TASK DESCRIPTION =>
Among the entries that follow, some lines contain the word "badChans". Show all of them.

(Stored items)
○ ○ ○ ○ ○ ○ ○

-- ==== Sys2Proof/Laws/RowsGeneral.lean ====
section
/-! SUPPORT. What the commands of Machine/General.lean keep (see Laws/Keeps.lean). -/
namespace Sys2Proof.Machine

theorem hGetInfo_keeps {σ : State} {r : Req} {s : State} (hk : Keeps σ s) : (hGetInfo r s).Leaves Keeps σ := by
  unfold hGetInfo
  repeat' first
    | with_reducible exact Answer.leaves_refuse
    | with_reducible refine Answer.leaves_done ?_
    | with_reducible refine Answer.leaves_later ?_
    | with_reducible exact hk

theorem hPartStatus_keeps {σ : State} {r : Req} {s : State} (hk : Keeps σ s) : (hPartStatus r s).Leaves Keeps σ := by
  unfold hPartStatus
  repeat' first
    | with_reducible exact Answer.leaves_refuse
    | with_reducible refine Answer.leaves_done ?_
    | with_reducible refine Answer.leaves_later ?_
    | with_reducible exact hk
    | with_reducible assumption
    | with_reducible refine ite_leaves (fun _ => ?_) (fun _ => ?_)

theorem hPartReset_keeps {σ : State} {r : Req} {s : State} (hk : Keeps σ s) : (hPartReset r s).Leaves Keeps σ := by
  unfold hPartReset
  repeat' first
    | with_reducible exact Answer.leaves_refuse
    | with_reducible refine Answer.leaves_done ?_
    | with_reducible refine Answer.leaves_later ?_
    | with_reducible exact hk
    | with_reducible assumption
    | with_reducible apply State.startReset_keeps
    | with_reducible refine ite_leaves (fun _ => ?_) (fun _ => ?_)

theorem State.rightsCmd_safe {σ : State} {on : Bool} {r : Req} {s : State} (hk : Safe σ s) :
    (State.rightsCmd on r s).Leaves Safe σ := by
  have event : ∀ {t : State} {p ty i : Nat} {b : List Byte}, Safe σ t → Safe σ (t.event p ty i b) :=
    fun h => h.trans (State.event_keeps (Keeps.refl _)).safe
  unfold State.rightsCmd
  extract_lets p i
  split
  · exact Answer.leaves_refuse
  · next c n _ =>
    refine ite_leaves (fun _ => Answer.leaves_refuse) fun _ => ite_leaves (fun _ => Answer.leaves_refuse) fun _ =>
      ite_leaves (fun _ => Answer.leaves_refuse) fun _ => ?_
    extract_lets owner
    refine ite_leaves (fun _ => Answer.leaves_refuse) fun _ => ite_leaves (fun _ => Answer.leaves_done hk) fun _ => ?_
    refine Answer.leaves_done ?_
    split
    · exact event (State.setRights_safe hk)
    · exact event (event (State.setRights_safe hk))

theorem hRightsList_keeps {σ : State} {r : Req} {s : State} (hk : Keeps σ s) : (hRightsList r s).Leaves Keeps σ := by
  unfold hRightsList
  repeat' first
    | with_reducible exact Answer.leaves_refuse
    | with_reducible refine Answer.leaves_done ?_
    | with_reducible refine Answer.leaves_later ?_
    | with_reducible exact hk
    | with_reducible assumption
    | with_reducible refine ite_leaves (fun _ => ?_) (fun _ => ?_)
    | with_reducible refine ite_keeps (fun _ => ?_) (fun _ => ?_)
    | split

theorem hParamSet_keeps {σ : State} {r : Req} {s : State} (hk : Keeps σ s) : (hParamSet r s).Leaves Keeps σ := by
  unfold hParamSet
  repeat' first
    | with_reducible exact Answer.leaves_refuse
    | with_reducible refine Answer.leaves_done ?_
    | with_reducible refine Answer.leaves_later ?_
    | with_reducible exact hk
    | with_reducible assumption
    | with_reducible apply State.applyEntry_keeps
    | with_reducible refine ite_leaves (fun _ => ?_) (fun _ => ?_)
    | with_reducible refine ite_keeps (fun _ => ?_) (fun _ => ?_)
    | (with_reducible refine foldl_keeps ?_ ?_; intro _ _ _)
    | rfl
    | split
    | dsimp only

theorem hParamGet_keeps {σ : State} {r : Req} {s : State} (hk : Keeps σ s) : (hParamGet r s).Leaves Keeps σ := by
  unfold hParamGet
  repeat' first
    | with_reducible exact Answer.leaves_refuse
    | with_reducible refine Answer.leaves_done ?_
    | with_reducible refine Answer.leaves_later ?_
    | with_reducible exact hk
    | with_reducible assumption
    | with_reducible apply State.storeWrite_keeps
    | with_reducible refine ite_leaves (fun _ => ?_) (fun _ => ?_)
    | with_reducible refine ite_keeps (fun _ => ?_) (fun _ => ?_)
    | split
    | dsimp only

theorem hParamLookup_keeps {σ : State} {r : Req} {s : State} (hk : Keeps σ s) : (hParamLookup r s).Leaves Keeps σ := by
  unfold hParamLookup
  repeat' first
    | with_reducible exact Answer.leaves_refuse
    | with_reducible refine Answer.leaves_done ?_
    | with_reducible refine Answer.leaves_later ?_
    | with_reducible exact hk
    | with_reducible assumption
    | with_reducible refine ite_leaves (fun _ => ?_) (fun _ => ?_)
    | with_reducible refine ite_keeps (fun _ => ?_) (fun _ => ?_)
    | split
    | dsimp only

theorem execGetInfo_keeps {dt : Nat} {m : Mbox} {s : State} : Leaves Keeps s (execGetInfo dt m s) :=
  mailbox_keeps fun _ _ h => hGetInfo_keeps h

theorem execPartStatus_keeps {dt : Nat} {m : Mbox} {s : State} : Leaves Keeps s (execPartStatus dt m s) :=
  mailbox_keeps fun _ _ h => hPartStatus_keeps h

theorem execPartReset_keeps {dt : Nat} {m : Mbox} {s : State} : Leaves Keeps s (execPartReset dt m s) :=
  mailbox_keeps fun _ _ h => hPartReset_keeps h

theorem execRightsGrant_safe {dt : Nat} {m : Mbox} {s : State} : Leaves Safe s (execRightsGrant dt m s) :=
  mailbox_safe fun _ _ h => State.rightsCmd_safe h

theorem execRightsRevoke_safe {dt : Nat} {m : Mbox} {s : State} : Leaves Safe s (execRightsRevoke dt m s) :=
  mailbox_safe fun _ _ h => State.rightsCmd_safe h

theorem execRightsList_keeps {dt : Nat} {m : Mbox} {s : State} : Leaves Keeps s (execRightsList dt m s) :=
  mailbox_keeps fun _ _ h => hRightsList_keeps h

theorem execParamSet_keeps {dt : Nat} {m : Mbox} {s : State} : Leaves Keeps s (execParamSet dt m s) :=
  mailbox_keeps fun _ _ h => hParamSet_keeps h

theorem execParamGet_keeps {dt : Nat} {m : Mbox} {s : State} : Leaves Keeps s (execParamGet dt m s) :=
  mailbox_keeps fun _ _ h => hParamGet_keeps h

theorem execParamLookup_keeps {dt : Nat} {m : Mbox} {s : State} : Leaves Keeps s (execParamLookup dt m s) :=
  mailbox_keeps fun _ _ h => hParamLookup_keeps h

end Sys2Proof.Machine
end

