-- ==== Sys2Proof/Tests/Slice0.lean ====
section
/-! SUPPORT. Tests on figures of the spec, ill-formed terms, and for every obligation with hypotheses a state and
operands that meet them. -/
namespace Sys2Proof.Tests

open Sys2Proof.Machine

-- One test after the other: each `decide +kernel` would otherwise hold a thread while it waits for those before it.
set_option Elab.async false

/-! ### Ill-formed terms -/

/-- A request without data. -/
def noData : Request :=
  { tag := 7, length := 0, form := 0, flags := 0, bulkOff := 0, bulkLen := 0, data := [] }
/-- A received classical frame of no bytes. -/
def rxFrame : RxFrame :=
  { id := 5, kind := .cc, brs := false, esi := false, rtr := false, sec := false, dlc := 0, payload := [], sdt := 0,
    vcid := 0, af := 0, sof := 0, edges := [] }
/-- A start that meets no fault. -/
def cleanBoot : BootObs :=
  { readErrA := false, readErrB := false, failStep := none, badRows := [], badChans := [], badUnits := [], stall := false,
    coreOk := true, took := 1000,
    mapLost := false }

theorem test_wf_request : (Instr.getInfo 0 { via := ⟨.pa, 0⟩, slot := 0, rq := { noData with data := zs 496 } }).wf = true := by
  decide +kernel
theorem test_illformed_request :
    (Instr.getInfo 0 { via := ⟨.pa, 0⟩, slot := 0, rq := { noData with data := zs 497 } }).wf = false := by
  decide +kernel
theorem test_wf_frame : (Instr.frameReceived 0 31 rxFrame).wf = true := by decide
theorem test_illformed_frames :
    (Instr.frameReceived 0 31 { rxFrame with id := 0x800 }).wf = false ∧
      (Instr.frameReceived 0 31 { rxFrame with dlc := 16 }).wf = false ∧
      (Instr.frameReceived 0 31 { rxFrame with dlc := 1 }).wf = false ∧
      (Instr.frameReceived 0 31 { rxFrame with kind := .fd, rtr := true }).wf = false := by decide
theorem test_illformed_access :
    (Instr.storeWindowAccess 0 { via := ⟨.pa, 0⟩, offset := 0x8000000, phase := .read 4, window := .store, early := false }).wf = false ∧
      (Instr.storeWindowAccess 0 { via := ⟨.pa, 0⟩, offset := 0, phase := .read 8193, window := .store, early := false }).wf = false ∧
      (Instr.registerWrite 0 ⟨.pa, 0⟩ 0x4000 []).wf = false := by decide
theorem test_illformed_boot :
    (Instr.deviceReset 0 { cleanBoot with badRows := [(16, 0)] }).wf = false ∧
      (Instr.deviceReset 0 { cleanBoot with badChans := [32] }).wf = false ∧
      (Instr.deviceReset 0 { cleanBoot with badUnits := [2] }).wf = false ∧
      (Instr.deviceReset 0 { cleanBoot with took := 200000001 }).wf = false := by decide
theorem test_illformed_links : (Instr.hotReset 0 .qa).wf = false ∧ (Instr.linkDown 0 .none).wf = false ∧
    (Instr.linkUp 0 .qb).wf = false := by decide
theorem test_illformed_sample :
    (Instr.monitorSample 0 { slack := [1], temp := 25, v08 := 800, v18 := 1800, v33 := 3300 }).wf = false := by decide
theorem test_illformed_lane :
    (Instr.scrub 0 [{ lane := 0x400000, uncorrectable := false }] true).wf = false := by decide
/-- No word spells a command. -/
theorem test_no_word : decodeTableWord 16 0x0001 = none := rfl

/-! ### Figures of the spec -/

/-- Spec 05: an XL frame of 128 bytes at A1M and D20M lasts 100.65 µs, one of 32 bytes 58.4 µs. -/
theorem test_frame_time_xl :
    (let b := frameBits 2 false 128; b.1 * 1000 + b.2 * 50) = 100650 ∧
      (let b := frameBits 2 false 32; b.1 * 1000 + b.2 * 50) = 58400 := by decide
/-- Spec 05: a 64-byte extended FD frame at A1M and D5M lasts 192.6 µs, an 8-byte extended CC frame 160 µs. -/
theorem test_frame_time_fd_cc :
    (let b := frameBits 1 true 64; b.1 * 1000 + b.2 * 200) = 192600 ∧ frameBits 0 true 8 = (160, 0) := by decide
/-- Spec 08: BASIC with count 160, cycle 1.0 turn and phase 0 places slot 4 at 0x0666_6666 and slot 40 at 0x4000_0000. -/
theorem test_basic_slots :
    (let poss := fun (i : Nat) => (0 + (i * 0x100000000 + 80) / 160) % 0x100000000
     (poss 4, poss 40)) = (0x06666666, 0x40000000) := by decide
/-- Spec 09: mul 5, shift 3 and offset 0 turn the raw value 1,507 into 942. -/
theorem test_scaling : ({ mul := 5, shift := 3, offset := 0 } : Scale).apply 1507 = 942 := by decide

/-! ### Small states -/

/-- The device in READY, just after reset, with PORST_N high. -/
def up : State := { State.reset with dev := { State.reset.dev with mode := .ready, porst := true } }
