/-- VFMA: f is the sign variant (R260). -/
structure VFmaOps where
  s : Bool
  v : VDst
  x : VSrc
  y : VSrc
  m : Fin 16
  f : Fin 4
  deriving DecidableEq, Repr

/-- T format with a and guard. -/
structure TA where
  s : Bool
  a : SSrc
  p : Fin 16
  deriving DecidableEq, Repr

/-- T format with scalar destination, a, b and guard. -/
structure TDAB where
  s : Bool
  d : SDst
  a : SSrc
  b : SSrc
  p : Fin 16
  deriving DecidableEq, Repr

/-- T format with a, b and guard. -/
structure TAB where
  s : Bool
  a : SSrc
  b : SSrc
  p : Fin 16
  deriving DecidableEq, Repr

/-- TTMASK: mask destination and a. -/
structure TMA where
  s : Bool
  v : Fin 16
  a : SSrc
  p : Fin 16
  deriving DecidableEq, Repr

/-- T format with vector destination, a and guard. -/
structure TWA where
  s : Bool
  v : VDst
  a : SSrc
  p : Fin 16
  deriving DecidableEq, Repr

/-- TTDEPTH: vector destination, a, b and guard. -/
structure TWAB where
  s : Bool
  v : VDst
  a : SSrc
  b : SSrc
  p : Fin 16
  deriving DecidableEq, Repr

/-- TTSTAT: scalar destination, a and guard. -/
structure TDA where
  s : Bool
  d : SDst
  a : SSrc
  p : Fin 16
  deriving DecidableEq, Repr

/-! ### Payloads of events -/

/-- A 64-byte cell with its 16-bit tag, S in [15:8] and F in [7:0] (R32). -/
structure CellData where
  bytes : BitVec 512
  tag : BitVec 16
  deriving DecidableEq, Repr

/-- The semaphore operations that travel to a remote file (R135, R137). -/
inductive SemOp where
  | sig | wait | try_ | add | cas | read | withdraw
  deriving DecidableEq, Repr

/-- A semaphore operation sent to the file of another core (R135): the requesting core's coordinate word and stream,
the request's number at its core, the physical semaphore, the operation and its second operand. -/
structure SemReq where
  from_ : BitVec 32
  sec : Sec
  id : Nat
  phys : Nat
  op : SemOp
  b : Word
  deriving DecidableEq, Repr

/-- What the owning file answers (R135, R136): a result, a refusal for want of a wait entry, a withdrawal, an overflow (reason 0x03), or
only that the request was received. -/
inductive SemAnswer where
  | result (v : Word)
  | refused
  | withdrawn
  | overflow
  | acknowledged
  deriving DecidableEq, Repr

/-- A queue entry in flight: its cell and origin word, and whether its source could not be read, so that it lands poisoned (R190, R199, R207). -/
structure Entry where
  cell : CellData
  origin : Word
  bad : Bool
  deriving DecidableEq, Repr

/-- Who awaits the acknowledgement of a write that goes to another core or module: nobody, an FST of a core by its number (R105, R119), or a
command of a core's copy engine with the number of its run or item (R118, R154, R159), a CTXSAVE of a core (R383), or,
of a read, an FLD of a core (R104). -/
inductive Requester where
  | nobody
  | store (core id : Nat)
  | command (core : Nat) (seq : BitVec 16) (item : Nat)
  | context (core : Nat)
  | load (core id : Nat)
  deriving DecidableEq, Repr

/-- A remote frame write or Ikindi cell write at the target core (R159): the sending module and requester, frame, offset, bytes, the tag of a
whole cell, and whether the cell is poisoned. -/
structure RemoteWrite where
  module : Nat
  who : Requester
  core : Nat
  frame : Fin 16
  off : Nat
  bytes : List Byte
  tag : Option (BitVec 16)
  poison : Bool
  deriving DecidableEq, Repr

/-- A firmware event record (Table 21-14) before its sequence number and cycle: type, CONT and payload. -/
structure EventRec where
  type : Nat
  cont : Bool
  payload : BitVec 384
  deriving DecidableEq, Repr

/-- What an Ikindi flit asks for (Table 21-9), or the data that answers a read, marked where it could not be read. A write or poison of a cell says whether its
page is described (R36, R37). The layout of REQ is the part's own. -/
inductive FlitAct where
  | read (addr : Nat)
  | data (addr : Nat) (cell : CellData) (bad : Bool)
  | write (addr : Nat) (cell : CellData) (desc : Bool)
  | bytes (addr : Nat) (bs : List Byte)
  | poison (addr : Nat) (desc : Bool)
  | frameWrite (w : RemoteWrite)
  | message (core q : Nat) (e : Entry)
  | multicast (group q : Nat) (e : Entry)
  | legCell (group legno walk cells : Nat) (cell : CellData) (bad : Bool)
  | legReady (group legno walk : Nat)
  | legGone (group legno walk : Nat)
  | credit (core : Nat) (sec : Sec) (ch n : Nat)
  | delivered (core : Nat) (sec : Sec) (ch code : Nat)
  | semaphore (core : Nat) (r : SemReq)
  | answer (core : Nat) (sec : Sec) (id : Nat) (a : SemAnswer)
  | membership (m : Nat) (joined : Bool)
  | acked (who : Requester) (code : Nat)
  deriving DecidableEq, Repr

/-- A flit: SEQ, ACK, lane, route, whether its CRC check passes, the ordering class and requester of what it asks for, and that (R419). -/
structure Flit where
  seq : BitVec 16
  ack : BitVec 16
  lane : Fin 8
  dst : BitVec 12
  src : BitVec 12
  intact : Bool
  cls : Fin 16
  who : Requester
  act : FlitAct
  deriving DecidableEq, Repr

/-- What an event carries beside its numbers. -/
inductive EventData where
  | none
  | sem (r : SemReq)
  | answer (a : SemAnswer)
  | entry (e : Entry)
  | cell (c : CellData)
  | legCell (c : CellData) (bad : Bool)
  | write (w : RemoteWrite)
  | record (e : EventRec)
  | flit (f : Flit)
  | word (v : Word)
  deriving DecidableEq, Repr
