-- ==== Sys2Proof/Decode.lean ====
section
/-! DEFINITION. The decoder: total on any word, rejecting by the failing check of Table 3-5; after it the encoder,
written from the same encoding tables. -/

namespace Sys2Proof

/-- Bits [lo + n - 1 : lo] of a number. -/
def fld (w lo n : Nat) : Nat := w / 2 ^ lo % 2 ^ n

/-- Bit [lo] of a number. -/
def flag (w lo : Nat) : Bool := fld w lo 1 == 1

/-- Why a word is an illegal encoding: checks 1 to 4 of Table 3-5 (R61). -/
inductive DecodeError where
  | unassignedMajor
  | unassignedFunction
  | reservedField
  | reservedOperand
  deriving DecidableEq, Repr

/-- The number of the failing check, as the illegal-encoding record reports it (R61). -/
def checkNumber : DecodeError → Nat
  | .unassignedMajor => 1
  | .unassignedFunction => 2
  | .reservedField => 3
  | .reservedOperand => 4

/-! ### Operand codes (R54, R55, R57) -/

/-- A scalar source code (R54); in a 6-bit field bit [5] is zero (R55). -/
def ssrc (x : Nat) : Except DecodeError SSrc :=
  if h : x < 16 then .ok (.q ⟨x, h⟩)
  else if h : x - 16 < 16 then .ok (.n ⟨x - 16, h⟩)
  else .error .reservedOperand

/-- A scalar destination code: 0 pushes, 16-31 name n0-n15, 1-15 are reserved (R54). -/
def sdst (x : Nat) : Except DecodeError SDst :=
  if x = 0 then .ok .push
  else if x < 16 then .error .reservedOperand
  else if h : x - 16 < 16 then .ok (.n ⟨x - 16, h⟩)
  else .error .reservedOperand

/-- A vector source code (Table 3-2). -/
def vsrc (x : Nat) : Except DecodeError VSrc :=
  if h : x < 16 then .ok (.q ⟨x, h⟩)
  else if h : x - 16 < 24 then .ok (.v ⟨x - 16, h⟩)
  else if x = 40 then .ok .zero
  else if x = 41 then .ok .lane
  else .error .reservedOperand

/-- A vector destination code (Table 3-2). -/
def vdst (x : Nat) : Except DecodeError VDst :=
  if x = 0 then .ok .push
  else if x < 16 then .error .reservedOperand
  else if h : x - 16 < 24 then .ok (.v ⟨x - 16, h⟩)
  else .error .reservedOperand

/-- A literal below `n` (check 4: a literal out of its stated range). -/
def lit (n x : Nat) : Except DecodeError (Fin n) :=
  if h : x < n then .ok ⟨x, h⟩ else .error .reservedOperand

/-- An even code `base + 2j` with `j < n`: the mask pairs of VCMP and VICMP, the register pairs of VOSM. -/
def even (n base x : Nat) : Except DecodeError (Fin n) :=
  if x < base ∨ x % 2 = 1 then .error .reservedOperand else lit n ((x - base) / 2)

/-- A scope code (R57). -/
def scope (x : Nat) : Except DecodeError Scope :=
  match x with
  | 0 => .ok .stream
  | 1 => .ok .core
  | 2 => .ok .cluster
  | 3 => .ok .die
  | 4 => .ok .device
  | 5 => .ok .domain
  | 6 => .ok .system
  | _ => .error .reservedOperand

/-- The code of a scalar source. -/
def ssrcCode : SSrc → Nat
  | .q i => i.val
  | .n i => 16 + i.val

/-- The code of a scalar destination. -/
def sdstCode : SDst → Nat
  | .push => 0
  | .n i => 16 + i.val

/-- The code of a vector source. -/
def vsrcCode : VSrc → Nat
  | .q i => i.val
  | .v i => 16 + i.val
  | .zero => 40
  | .lane => 41

/-- The code of a vector destination. -/
def vdstCode : VDst → Nat
  | .push => 0
  | .v i => 16 + i.val

/-- The code of a scope. -/
def scopeCode : Scope → Nat
  | .stream => 0
  | .core => 1
  | .cluster => 2
  | .die => 3
  | .device => 4
  | .domain => 5
  | .system => 6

○ ○ ○ ○ ○ ○ ○

WORKED SOLUTION =>
  { readErrA := false, readErrB := false, failStep := none, badRows := [], badChans := [], badUnits := [], stall := false,
      (Instr.deviceReset 0 { cleanBoot with badChans := [32] }).wf = false ∧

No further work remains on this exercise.